The search for better prospects led the men to found Deep Space last December as an early-stage seed fund based in Dallas. Hays is a West Point grad and a former investment banker with stints at SunTrust Robinson Humphrey and Houlihan Lokey.
The firm’s name is a play on Hays’s partner’s experience in the oil and gas industry where the term is used to describe hidden sources of oil. “VC, especially seed investing, is a lot like prospecting for oil. You don’t know for sure what’s in there,” he says. “You think there’s value; you think there’s a higher probability in this location rather than that location.”
So far, Deep Space has placed its bets with a handful of North Texas companies, including connected car startup Vinli ($1 million); Panamplify ($750,000), which makes software to automate rote chores for advertising and marketing agencies; and PediaQ ($500,000), an on-demand urgent care house call service for kids. On average, Hays says investments will be made in about $500,000 increments.

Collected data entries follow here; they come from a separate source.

/-- ACTION_OPEN (R256, R224). -/
def execActionOpen (t : Nat) (n : Fin 8) (s : State) : Host.Outcome State Fault Refusal :=
  s.atTile t (simpleAction t n.val 11 (fun w0 _ s => recOpen t (fld w0 50 3) s))

/-- ACTION_CLOSE (R256, R223). -/
def execActionClose (t : Nat) (n : Fin 8) (s : State) : Host.Outcome State Fault Refusal :=
  s.atTile t (simpleAction t n.val 12 (fun w0 _ s => recClose t (fld w0 50 3) s))

/-! ## Firing (R251, R254, R257, R262) -/

/-- The nest stands before a firing of its descriptor by engine e, and the engine may start it: it runs, and
the tile is in no switch cycle (R203). -/
def State.readyFire (s : State) (t n e : Nat) (u : TUnit) : Option Nest :=
  let x := s.tile t
  match s.liveNest t n with
  | none => none
  | some k =>
    if (x.nctl x.cfg.plane n).engine = e ∧ k.todo.head? = some .fire ∧ s.unitRuns t u ∧ !x.fab.switchDue then
      some k
    else none

/-- The firing has begun: it is outstanding, and the nest moves to the next iteration (R257). -/
def nestFired (t n : Nat) (k : Nest) (s : State) : State :=
  let x := s.tile t
  let p := x.cfg.plane
  putNest t p n { k with out := k.out + 1,
                         todo := .endPt (x.levelAt p n 0) :: .advance 0 :: k.todo.tail }
    (s.onTile t (fun x => { x with fired := true }))

/-- A firing has written its outputs. -/
def fireDone (t p n : Nat) (s : State) : State :=
  s.onTile t (fun x => x.setNest p n { x.nest p n with out := (x.nest p n).out - 1 })

/-- Every nest at the start of run 0, every handle queue empty (R261). -/
def Tile.resetNests (x : Tile) : Tile := { x with nests := [], hq := [] }

end Sys2Proof.Machine
end

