-- ==== Sys2Proof/Machine/Movers.lean ====
section
/-! DEFINITION.
The memory tiers and their movers (R395 to R421, R331, R332): address layout, descriptors, pieces,
completion, grants, scrubbing and the CXL links. -/

namespace Sys2Proof.Machine

/-! ## Address layout (R21, R395, R396) -/

def State.hbm (s : State) (d : Nat) : Hbm := s.mem.hbm.get d {}
def State.ddr (s : State) (c : Nat) : Ddr := s.mem.ddr.get c {}
def State.cxl (s : State) (l : Nat) : Cxl := s.mem.cxl.get l {}

def setHbm (d : Nat) (v : Hbm) (s : State) : State := { s with mem := { s.mem with hbm := s.mem.hbm.put d v {} } }
def setDdr (c : Nat) (v : Ddr) (s : State) : State := { s with mem := { s.mem with ddr := s.mem.ddr.put c v {} } }
def setCxl (l : Nat) (v : Cxl) (s : State) : State := { s with mem := { s.mem with cxl := s.mem.cxl.put l v {} } }

/-- First byte of a mover's slot. -/
def slotBase (m : Nat) : Nat :=
  if m < 20 then 0x010000000000 + m * 0xC00000000
  else if m < 24 then 0x020000000000 + (m - 20) * 0x8000000000
  else 0x040000000000 + (m - 24) * 0x8000000000

/-- Bytes in n GB (decimal, R22). -/
def gb (n : Nat) : Nat := n * 1000000000

/-- A stack, channel or link has usable memory (R410, R413, R415, R417). -/
def State.stackOn (s : State) (d : Nat) : Bool := (s.hbm d).trained && !(s.hbm d).failed
def State.chanOn (s : State) (c : Nat) : Bool := (s.ddr c).trained && !(s.ddr c).failed
def State.linkOn (s : State) (l : Nat) : Bool := (s.cxl l).st == .online

/-- The region of a slot that an offset lies in, when its memory is usable: the member, its address,
and the region's number for the test of holes (R395, R396, R402). -/
def State.place (s : State) (m o : Nat) : Option (Nat × Nat × Nat) :=
  if m < 20 then
    if o < gb 48 ∧ s.stackOn m then some (m, o, 0) else none
  else if m < 24 then
    let g := m - 20
    if s.mem.fourWay.get g false then
      if o < 4 * gb (s.ddr (4 * g)).size ∧ (List.range 4).all (fun j => s.chanOn (4 * g + j)) then
        some (32 + 4 * g + o / 4096 % 4, o / 16384 * 4096 + o % 4096, 0)
      else none
    else
      let j := o / 0x2000000000
      let a := o % 0x2000000000
      if j < 4 ∧ a < gb (s.ddr (4 * g + j)).size ∧ s.chanOn (4 * g + j) then some (32 + 4 * g + j, a, j)
      else none
  else
    let p := m - 24
    if s.mem.twoWay.get p false then
      if o < 2 * gb (s.cxl (2 * p)).cap ∧ s.linkOn (2 * p) ∧ s.linkOn (2 * p + 1) then
        some (64 + 2 * p + o / 4096 % 2, o / 8192 * 4096 + o % 4096, 0)
      else none
    else
      let h := o / 0x4000000000
      let a := o % 0x4000000000
      if h < 2 ∧ a < gb (s.cxl (2 * p + h)).cap ∧ s.linkOn (2 * p + h) then some (64 + 2 * p + h, a, h)
      else none

/-- Member and member address of a device address of mover m. -/
def State.memAt (s : State) (m a : Nat) : Option (Nat × Nat) :=
  if a < slotBase m then none else (s.place m (a - slotBase m)).map (fun (k, b, _) => (k, b))

/-- The whole range [a, a + n) lies in usable memory of the mover, with no hole (R402 check 2). -/
def State.rangeOk (s : State) (m a n : Nat) : Bool :=
  decide (slotBase m ≤ a) && decide (0 < n) &&
  (match s.place m (a - slotBase m), s.place m (a + n - 1 - slotBase m) with
   | some (_, _, r), some (_, _, q) => r == q
   | _, _ => false)

/-- The mover that serves a device address (R397). -/
def moverOf (a : Nat) : Option Nat :=
  (List.range 28).find? (fun m =>
    decide (slotBase m ≤ a) && decide (a < slotBase m + (if m < 20 then 0xC00000000 else 0x8000000000)))

/-- Error page of a member. -/
def memPage (k : Nat) : Nat :=
  if k < 32 then pgHbm k else if k < 64 then pgDdr (k - 32) else pgCxl ((k - 64) / 2)

/-! ## Bytes -/

def memKey (k b : Nat) : Nat := k * 2 ^ 48 + b

/-- A byte of a tier; memory that is not there reads as nothing. -/
def State.memByte (s : State) (m a : Nat) : Option Byte :=
  (s.memAt m a).map (fun (k, b) => s.mem.bytes.get (memKey k b) 0)

/-- Write a byte of a tier. -/
def setMemByte (m a : Nat) (v : Byte) (s : State) : State :=
  match s.memAt m a with
  | some (k, b) => { s with mem := { s.mem with bytes := s.mem.bytes.put (memKey k b) v 0 } }
  | none => s
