-- ==== Sys2Proof/Machine/Power.lean ====
section
/-! DEFINITION.
Power of tiles and halves (R453 to R465, R470 to R473, R536): periods, floors, the adaptive loops, the
safety overrides, the tile rails and the tile states. -/

namespace Sys2Proof.Machine

/-! ## Halves (R454, R457, R458) -/

def State.half (s : State) (h : Nat) : Half := s.pwr.half h

def setHalf (h : Nat) (v : Half) (s : State) : State :=
  { s with pwr := { s.pwr with halves := s.pwr.halves.put h v {} } }

def onHalf (h : Nat) (f : Half → Half) (s : State) : State := setHalf h (f (s.half h)) s

/-- `PWR_HALFCFGh` (R477). -/
def State.halfCfg (s : State) (h : Nat) : Word := s.devReg pgPwr (0x200 + 8 * h)

/-- A floor of context c binds (R457). -/
def State.floorBinds (s : State) (c : Nat) : Bool :=
  let x := s.ctx c
  x.live && x.floor != 0 && (x.st == .running || x.st == .restarting || x.st == .preempting)

/-- A casting's floor binds half h. -/
def State.floorOn (s : State) (h : Nat) : Bool :=
  (List.range 8).any (fun c => s.floorBinds c && (match (s.ctx c).mould with
    | some m => m.touches h
    | none => false))

/-- Effective floor of half h (R458). -/
def State.floorOf (s : State) (h : Nat) : Nat :=
  (List.range 8).foldl (fun f c => match (s.ctx c).mould with
    | some m => if s.floorBinds c && m.touches h then max f (cdiv (s.ctx c).floor 25 * 25) else f
    | none => f) (fld (s.halfCfg h) 0 10)

/-- Effective ceiling (R458). -/
def State.ceilOf (s : State) (h : Nat) : Nat := fld (s.halfCfg h) 10 10

/-- F that the loops of R471 choose: floors win. -/
def State.wantF (s : State) (h : Nat) : Nat :=
  max (s.floorOf h) (min (s.ceilOf h) (min (s.half h).capF (s.half h).thF))

/-- A safety override holds half h (R472). -/
def State.overridden (s : State) (h : Nat) : Bool := (s.half h).hot != 0 || s.pwr.cur != 0 || s.pwr.vlt != 0

/-- What sets F: 0 ceiling; 1 floor; 2 cap; 3 thermal; 4 override (R477). -/
def State.limitOf (s : State) (h : Nat) : Nat :=
  let x := s.half h
  let m := min (s.ceilOf h) (min x.capF x.thF)
  if s.overridden h then 4
  else if m < s.floorOf h then 1
  else if x.capF = m ∧ m < s.ceilOf h then 2
  else if x.thF = m ∧ m < s.ceilOf h then 3
  else 0

/-- Set F of a half: the calibration unit publishes the new P of its tiles (R454, R456). -/
def setF (h f : Nat) (s : State) : State :=
  let s := onHalf h (fun x => { x with freq := f }) s
  { s with tiles := s.tiles.map (fun (t, x) =>
      if halfOf t = h ∧ x.clk.pstate ≠ .off then (t, x.setPer (periodOf f)) else (t, x)) }

/-- Detail of a PWR error that has a half and a measured value (R478). -/
def pwrItems (h v : Nat) : List (Nat × Nat) := [(6, h), (32, v)]

/-- P of the island of tile t in every state of the tile (R454, R455): one in OFF has the clock that its router runs
on, at F of its half or, with the tile rail off, at 400 MHz (R460). -/
def State.perNow (s : State) (t : Nat) : Nat :=
  let x := s.tile t
  let h := s.half (halfOf t)
  if x.clk.pstate != .off then x.clk.per else periodOf (if h.on then h.freq else 400)

/-- CALIBRATION_WINDOW (R455): a window of 64 cycles that took `len`, in 2^-16 ns; in every tile state. -/
def execCalibrationWindow (t : Nat) (len : Nat) (s : State) : Host.Outcome State Fault Refusal :=
  s.atTile t (fun s => if len > 64 * s.perNow t then raiseT t .clkGuard [] none s else s)

/-! ## Samples (R470) -/

/-- Since when a condition holds. -/
def since (cond : Bool) (was : Option Nat) (now : Nat) : Option Nat :=
  if cond then some (was.getD now) else none

/-- A sample of the power input and the regulators. -/
def takeSample (m : PowerSample) (s : State) : State :=
  let s := m.halves.foldl (fun s (h, w, e) => onHalf h.val (fun x => { x with power := w, energy := e }) s) s
  { s with pwr := { s.pwr with
      vin := m.vin, iin := m.iin, pin := m.pin, eovh := m.eovh,
      curFrom := since (decide (m.iin > 1150)) s.pwr.curFrom s.time,
      vltFrom := since (decide (m.vin < 3500 ∨ m.vin > 4500)) s.pwr.vltFrom s.time,
      vltOkFrom := since (decide (3600 ≤ m.vin ∧ m.vin ≤ 4400)) s.pwr.vltOkFrom s.time } }

def setTj (h temp : Nat) (s : State) : State := onHalf h (fun x => { x with tj := temp }) s

/-! ## Adaptive loops (R458, R471, R536) -/

/-- The floor above the ceiling raises BOUND_CONFLICT once (R458). -/
def checkBounds (h : Nat) (s : State) : State :=
  let high := decide (s.floorOf h > s.ceilOf h)
  let told := (s.half h).floorTold
  let s := onHalf h (fun x => { x with floorTold := high }) s
  if high && !told then raise pgPwr .boundConflict (pwrItems h (s.floorOf h)) none s else s

/-- FREQUENCY_LOOP (R456, R471): F moves one step towards what the loops choose. -/
def execFrequencyLoop (h : Fin 40) (s : State) : Host.Outcome State Fault Refusal :=
  .next (
    let s := checkBounds h.val s
    let f := (s.half h.val).freq
    let w := s.wantF h.val
    if !(s.half h.val).on || s.overridden h.val then s
    else if f < w then setF h.val (min w (f + 25)) s
    else if w < f then setF h.val (max w (f - 25)) s
    else s)

/-- The cap in force: 0 disables it, above 4,200 W it acts as 4,200 W (R471). -/
def State.capW (s : State) : Option Nat :=
  let c := fld (s.devReg pgPwr 0x100) 0 13
  if c = 0 then none else some (min c 4200)

/-- The average power is above the cap (R471). -/
def State.overCap (s : State) (m : PowerSample) : Bool :=
  match s.capW with
  | some c => decide (m.pavg > c)
  | none => false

Hays says Deep Space is targeting startups that cater to business-to-business problems, a tactic that makes sense considering that the North Texas economy is made up of top corporations.
The region’s innovation community has coalesced around these companies as both potential customers and acquirers for startups targeting their needs. In particular, the Tech Wildcatters accelerator has sought closer ties with businesses so that its startups can benefit more directly with those companies’ domain expertise and connections. (In fact, Deep Space has also invested $100,000 in Tech Wildcatters.)
“B-to-b is the smart place to be in Dallas because of the customer base that’s located here,” Hays says.
That niche also makes sense for Hays, he says, because it’s where he can bring his investment banking expertise to bear. “I understand selling a service to a corporation,” he says. “Some of the businesses that we look at are in areas that I covered as a banker. I still have relationships in those industries.”
Hays says part of building up Deep Space has been learning just as much about the founders he invests in as the technologies they are peddling.
“A lot of founders need to focus on their self-awareness,” he says. “What is going on in their market? Who else is trying to solve the problem? Maybe there’s a reason the problem’s not already solved.”
Still, Hays says, these investments make sense in what he feels might turn out to be a shaky economy. “If we find pain points in corporations and solutions to those pains, even if the economy takes a little bit of a downturn, that company’s still going to pay for that service because you’re solving a pain for them,” he says.